第3185回 フランス勢最後の望み、ニース(5) バーゼルとのアウエーの第1戦は引き分ける
平成23年の東日本大震災、平成28年熊本地震、平成30年7月豪雨、台風15号、19号、令和2年7月豪雨などで被災された皆様に心からお見舞い申し上げます。また、復興活動に従事されている皆様に敬意を表し、被災地域だけではなくすべての日本の皆様に激励の意を表します。
■欧州の経験が豊富なバーゼル
ヨーロッパカンファレンスリーグの準々決勝は4月13日と20日に行われ、ニースと対戦するバーゼルは現在スイスリーグで6位であるが、スイスを代表するクラブである。100年以上の歴史を持ち、低迷した時期もあったが、今世紀に入ってからはコンスタントに欧州カップに出場している。チャンピオンズリーグではこれまで3回、決勝トーナメントに進出したことがある。いずれも決勝トーナメント1回戦で敗れているが、スイスのクラブとして唯一チャンピオンズリーグの決勝を経験したクラブである。チャンピオンズカップ時代には準々決勝に進出したことが1度だけある。ヨーロッパリーグでは2013年に準決勝に進出したのが最高であり、優勝したチェルシー(イングランド)に敗れている。そしてヨーロッパカンファレンスリーグでは昨年の第1回大会に出場、決勝トーナメント1回戦でマルセイユにホーム、アウエーとも1-2で敗れている。欧州での経験の豊富なバーゼルは、ニースに勝利すれば、10年ぶりの欧州カップでの準決勝進出となる。
そしてバーゼルはその熱狂的なサポーターが有名である。テニス選手のロジャー・フェデラーもサッカーファンであるが、バーゼル出身で、バーゼルの有力なファンである。そして過激なサポーター集団がしばしば過度な応援でトラブルを起こしており、このニース戦でも汚点を残してしまう。
■バーゼルで警戒すべき攻撃陣
決勝トーナメントは月に1回(2試合)のペースで行われ、1回戦が終わってから準々決勝まではほぼ1月、この間にニースは2分1敗と勝ち星がなく、順位も9位に後退してしまったが、バーゼルも1勝1分1敗と停滞気味である。3月の下旬はインターナショナルマッチデーで国際試合もあったことからクラブとしての試合は少ないが、両チームともメンバーを入れ替えてバーゼルの本拠地であるザンクト・ヤコブ・パルクでの第1戦に臨む。

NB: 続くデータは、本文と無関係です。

-- ==== Sys2Proof/Laws/State.lean ====
section
/-! SUPPORT. One lemma per field per update of State, so that no proof unfolds a record update; what the accessors by
register name give after an update. -/

namespace Sys2Proof.Machine

variable (s : State)

@[simp] theorem State.respond_nrows (v : Option Word) : (s.respond v).nrows = s.nrows := rfl
@[simp] theorem State.respond_q (v : Option Word) : (s.respond v).q = s.q := rfl
@[simp] theorem State.respond_stepIdx (v : Option Word) : (s.respond v).stepIdx = s.stepIdx := rfl
@[simp] theorem State.respond_seed (v : Option Word) : (s.respond v).seed = s.seed := rfl
@[simp] theorem State.respond_x (v : Option Word) : (s.respond v).x = s.x := rfl
@[simp] theorem State.respond_row (v : Option Word) : (s.respond v).row = s.row := rfl
@[simp] theorem State.respond_a0 (v : Option Word) : (s.respond v).a0 = s.a0 := rfl
@[simp] theorem State.respond_a1 (v : Option Word) : (s.respond v).a1 = s.a1 := rfl
@[simp] theorem State.respond_a2 (v : Option Word) : (s.respond v).a2 = s.a2 := rfl
@[simp] theorem State.respond_a3 (v : Option Word) : (s.respond v).a3 = s.a3 := rfl
@[simp] theorem State.respond_r0 (v : Option Word) : (s.respond v).r0 = s.r0 := rfl
@[simp] theorem State.respond_r1 (v : Option Word) : (s.respond v).r1 = s.r1 := rfl
@[simp] theorem State.respond_r2 (v : Option Word) : (s.respond v).r2 = s.r2 := rfl
@[simp] theorem State.respond_r3 (v : Option Word) : (s.respond v).r3 = s.r3 := rfl
@[simp] theorem State.respond_xr (v : Option Word) : (s.respond v).xr = s.xr := rfl
@[simp] theorem State.respond_status (v : Option Word) : (s.respond v).status = s.status := rfl
@[simp] theorem State.respond_phase (v : Option Word) : (s.respond v).phase = s.phase := rfl
@[simp] theorem State.respond_cur (v : Option Word) : (s.respond v).cur = s.cur := rfl
@[simp] theorem State.respond_scratch (v : Option Word) : (s.respond v).scratch = s.scratch := rfl
@[simp] theorem State.respond_held (v : Option Word) : (s.respond v).held = s.held := rfl
@[simp] theorem State.respond_rsp (v : Option Word) : (s.respond v).rsp = v := rfl
@[simp] theorem State.respond_agenda (v : Option Word) : (s.respond v).agenda = s.agenda := rfl
@[simp] theorem State.respond_operand (v : Option Word) (o : OperandReg) : (s.respond v).operand o = s.operand o := rfl
@[simp] theorem State.respond_result (v : Option Word) (r : ResultReg) : (s.respond v).result r = s.result r := rfl
@[simp] theorem State.respond_rVec (v : Option Word) : (s.respond v).rVec = s.rVec := rfl
@[simp] theorem State.respond_aVec (v : Option Word) : (s.respond v).aVec = s.aVec := rfl
@[simp] theorem State.respond_qEff (v : Option Word) (qdef : Bool) : (s.respond v).qEff qdef = s.qEff qdef := rfl

@[simp] theorem State.hold_nrows (t : Request) : (s.hold t).nrows = s.nrows := rfl
@[simp] theorem State.hold_q (t : Request) : (s.hold t).q = s.q := rfl
@[simp] theorem State.hold_stepIdx (t : Request) : (s.hold t).stepIdx = s.stepIdx := rfl
@[simp] theorem State.hold_seed (t : Request) : (s.hold t).seed = s.seed := rfl
@[simp] theorem State.hold_x (t : Request) : (s.hold t).x = s.x := rfl
@[simp] theorem State.hold_row (t : Request) : (s.hold t).row = s.row := rfl
@[simp] theorem State.hold_a0 (t : Request) : (s.hold t).a0 = s.a0 := rfl
@[simp] theorem State.hold_a1 (t : Request) : (s.hold t).a1 = s.a1 := rfl
@[simp] theorem State.hold_a2 (t : Request) : (s.hold t).a2 = s.a2 := rfl
@[simp] theorem State.hold_a3 (t : Request) : (s.hold t).a3 = s.a3 := rfl
@[simp] theorem State.hold_r0 (t : Request) : (s.hold t).r0 = s.r0 := rfl
@[simp] theorem State.hold_r1 (t : Request) : (s.hold t).r1 = s.r1 := rfl
@[simp] theorem State.hold_r2 (t : Request) : (s.hold t).r2 = s.r2 := rfl
@[simp] theorem State.hold_r3 (t : Request) : (s.hold t).r3 = s.r3 := rfl
@[simp] theorem State.hold_xr (t : Request) : (s.hold t).xr = s.xr := rfl
@[simp] theorem State.hold_status (t : Request) : (s.hold t).status = s.status := rfl
@[simp] theorem State.hold_phase (t : Request) : (s.hold t).phase = s.phase := rfl
@[simp] theorem State.hold_cur (t : Request) : (s.hold t).cur = s.cur := rfl
@[simp] theorem State.hold_scratch (t : Request) : (s.hold t).scratch = s.scratch := rfl
@[simp] theorem State.hold_held (t : Request) : (s.hold t).held = some t := rfl
@[simp] theorem State.hold_rsp (t : Request) : (s.hold t).rsp = none := rfl
@[simp] theorem State.hold_agenda (t : Request) : (s.hold t).agenda = s.agenda := rfl
@[simp] theorem State.hold_operand (t : Request) (o : OperandReg) : (s.hold t).operand o = s.operand o := rfl
@[simp] theorem State.hold_result (t : Request) (r : ResultReg) : (s.hold t).result r = s.result r := rfl
@[simp] theorem State.hold_rVec (t : Request) : (s.hold t).rVec = s.rVec := rfl
@[simp] theorem State.hold_aVec (t : Request) : (s.hold t).aVec = s.aVec := rfl
@[simp] theorem State.hold_qEff (t : Request) (qdef : Bool) : (s.hold t).qEff qdef = s.qEff qdef := rfl

@[simp] theorem State.raise_nrows (v : Word) : (s.raise v).nrows = s.nrows := rfl
@[simp] theorem State.raise_q (v : Word) : (s.raise v).q = s.q := rfl
@[simp] theorem State.raise_stepIdx (v : Word) : (s.raise v).stepIdx = s.stepIdx := rfl
@[simp] theorem State.raise_seed (v : Word) : (s.raise v).seed = s.seed := rfl
@[simp] theorem State.raise_x (v : Word) : (s.raise v).x = s.x := rfl
@[simp] theorem State.raise_row (v : Word) : (s.raise v).row = s.row := rfl
@[simp] theorem State.raise_a0 (v : Word) : (s.raise v).a0 = s.a0 := rfl
@[simp] theorem State.raise_a1 (v : Word) : (s.raise v).a1 = s.a1 := rfl
@[simp] theorem State.raise_a2 (v : Word) : (s.raise v).a2 = s.a2 := rfl
@[simp] theorem State.raise_a3 (v : Word) : (s.raise v).a3 = s.a3 := rfl
@[simp] theorem State.raise_r0 (v : Word) : (s.raise v).r0 = s.r0 := rfl
@[simp] theorem State.raise_r1 (v : Word) : (s.raise v).r1 = s.r1 := rfl
@[simp] theorem State.raise_r2 (v : Word) : (s.raise v).r2 = s.r2 := rfl
@[simp] theorem State.raise_r3 (v : Word) : (s.raise v).r3 = s.r3 := rfl
@[simp] theorem State.raise_xr (v : Word) : (s.raise v).xr = s.xr := rfl
@[simp] theorem State.raise_status (v : Word) : (s.raise v).status = v := rfl
@[simp] theorem State.raise_phase (v : Word) : (s.raise v).phase = s.phase := rfl
@[simp] theorem State.raise_cur (v : Word) : (s.raise v).cur = s.cur := rfl
@[simp] theorem State.raise_scratch (v : Word) : (s.raise v).scratch = s.scratch := rfl
@[simp] theorem State.raise_held (v : Word) : (s.raise v).held = s.held := rfl
@[simp] theorem State.raise_rsp (v : Word) : (s.raise v).rsp = s.rsp := rfl
@[simp] theorem State.raise_agenda (v : Word) : (s.raise v).agenda = s.agenda := rfl
@[simp] theorem State.raise_operand (v : Word) (o : OperandReg) : (s.raise v).operand o = s.operand o := rfl
@[simp] theorem State.raise_result (v : Word) (r : ResultReg) : (s.raise v).result r = s.result r := rfl
@[simp] theorem State.raise_rVec (v : Word) : (s.raise v).rVec = s.rVec := rfl
@[simp] theorem State.raise_aVec (v : Word) : (s.raise v).aVec = s.aVec := rfl
@[simp] theorem State.raise_qEff (v : Word) (qdef : Bool) : (s.raise v).qEff qdef = s.qEff qdef := rfl

@[simp] theorem State.start_nrows (c : Command) : (s.start c).nrows = s.nrows := rfl
@[simp] theorem State.start_q (c : Command) : (s.start c).q = s.q := rfl
@[simp] theorem State.start_stepIdx (c : Command) : (s.start c).stepIdx = s.stepIdx := rfl
@[simp] theorem State.start_seed (c : Command) : (s.start c).seed = s.seed := rfl
@[simp] theorem State.start_x (c : Command) : (s.start c).x = s.x := rfl
@[simp] theorem State.start_row (c : Command) : (s.start c).row = s.row := rfl
@[simp] theorem State.start_a0 (c : Command) : (s.start c).a0 = s.a0 := rfl
@[simp] theorem State.start_a1 (c : Command) : (s.start c).a1 = s.a1 := rfl
@[simp] theorem State.start_a2 (c : Command) : (s.start c).a2 = s.a2 := rfl
@[simp] theorem State.start_a3 (c : Command) : (s.start c).a3 = s.a3 := rfl
@[simp] theorem State.start_r0 (c : Command) : (s.start c).r0 = s.r0 := rfl
@[simp] theorem State.start_r1 (c : Command) : (s.start c).r1 = s.r1 := rfl
@[simp] theorem State.start_r2 (c : Command) : (s.start c).r2 = s.r2 := rfl
@[simp] theorem State.start_r3 (c : Command) : (s.start c).r3 = s.r3 := rfl
@[simp] theorem State.start_xr (c : Command) : (s.start c).xr = s.xr := rfl
@[simp] theorem State.start_status (c : Command) : (s.start c).status = statusBusy := rfl
@[simp] theorem State.start_phase (c : Command) : (s.start c).phase = .busy := rfl
@[simp] theorem State.start_cur (c : Command) : (s.start c).cur = c := rfl
@[simp] theorem State.start_scratch (c : Command) : (s.start c).scratch = s.scratch := rfl
@[simp] theorem State.start_held (c : Command) : (s.start c).held = s.held := rfl
@[simp] theorem State.start_rsp (c : Command) : (s.start c).rsp = s.rsp := rfl
@[simp] theorem State.start_agenda (c : Command) : (s.start c).agenda = s.agenda := rfl
@[simp] theorem State.start_operand (c : Command) (o : OperandReg) : (s.start c).operand o = s.operand o := rfl
@[simp] theorem State.start_result (c : Command) (r : ResultReg) : (s.start c).result r = s.result r := rfl
@[simp] theorem State.start_rVec (c : Command) : (s.start c).rVec = s.rVec := rfl
@[simp] theorem State.start_aVec (c : Command) : (s.start c).aVec = s.aVec := rfl
@[simp] theorem State.start_qEff (c : Command) (qdef : Bool) : (s.start c).qEff qdef = s.qEff qdef := rfl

バーゼルで警戒すべき選手はFWのアンディ・ゼキリ、コソボをルーツとするスイス代表、今大会でもすでに5ゴールをあげている。ニースはここまで2得点をあげている選手が3人いるが、先発メンバーとなったのはフランス人のガエタン・ラボルドだけで、アルジェリア代表のビラル・ブラヒミはベンチスタート、コートジボワール代表のニコラ・ペペはメンバーから外れている。
■PKでバーゼルが先制、テレム・モッフィの2得点でニースが逆転
23分にバーゼルはダン・エンドイがボールをペナルティエリア内に持ち込み、ニースのジャン・クレール・トディボが倒してしまう。主審はバーゼルにPKを与え、ゼキ・アムドゥニがカスパー・シュマイケルの守るゴールを破って先制点はホームのバーゼルのものとなった。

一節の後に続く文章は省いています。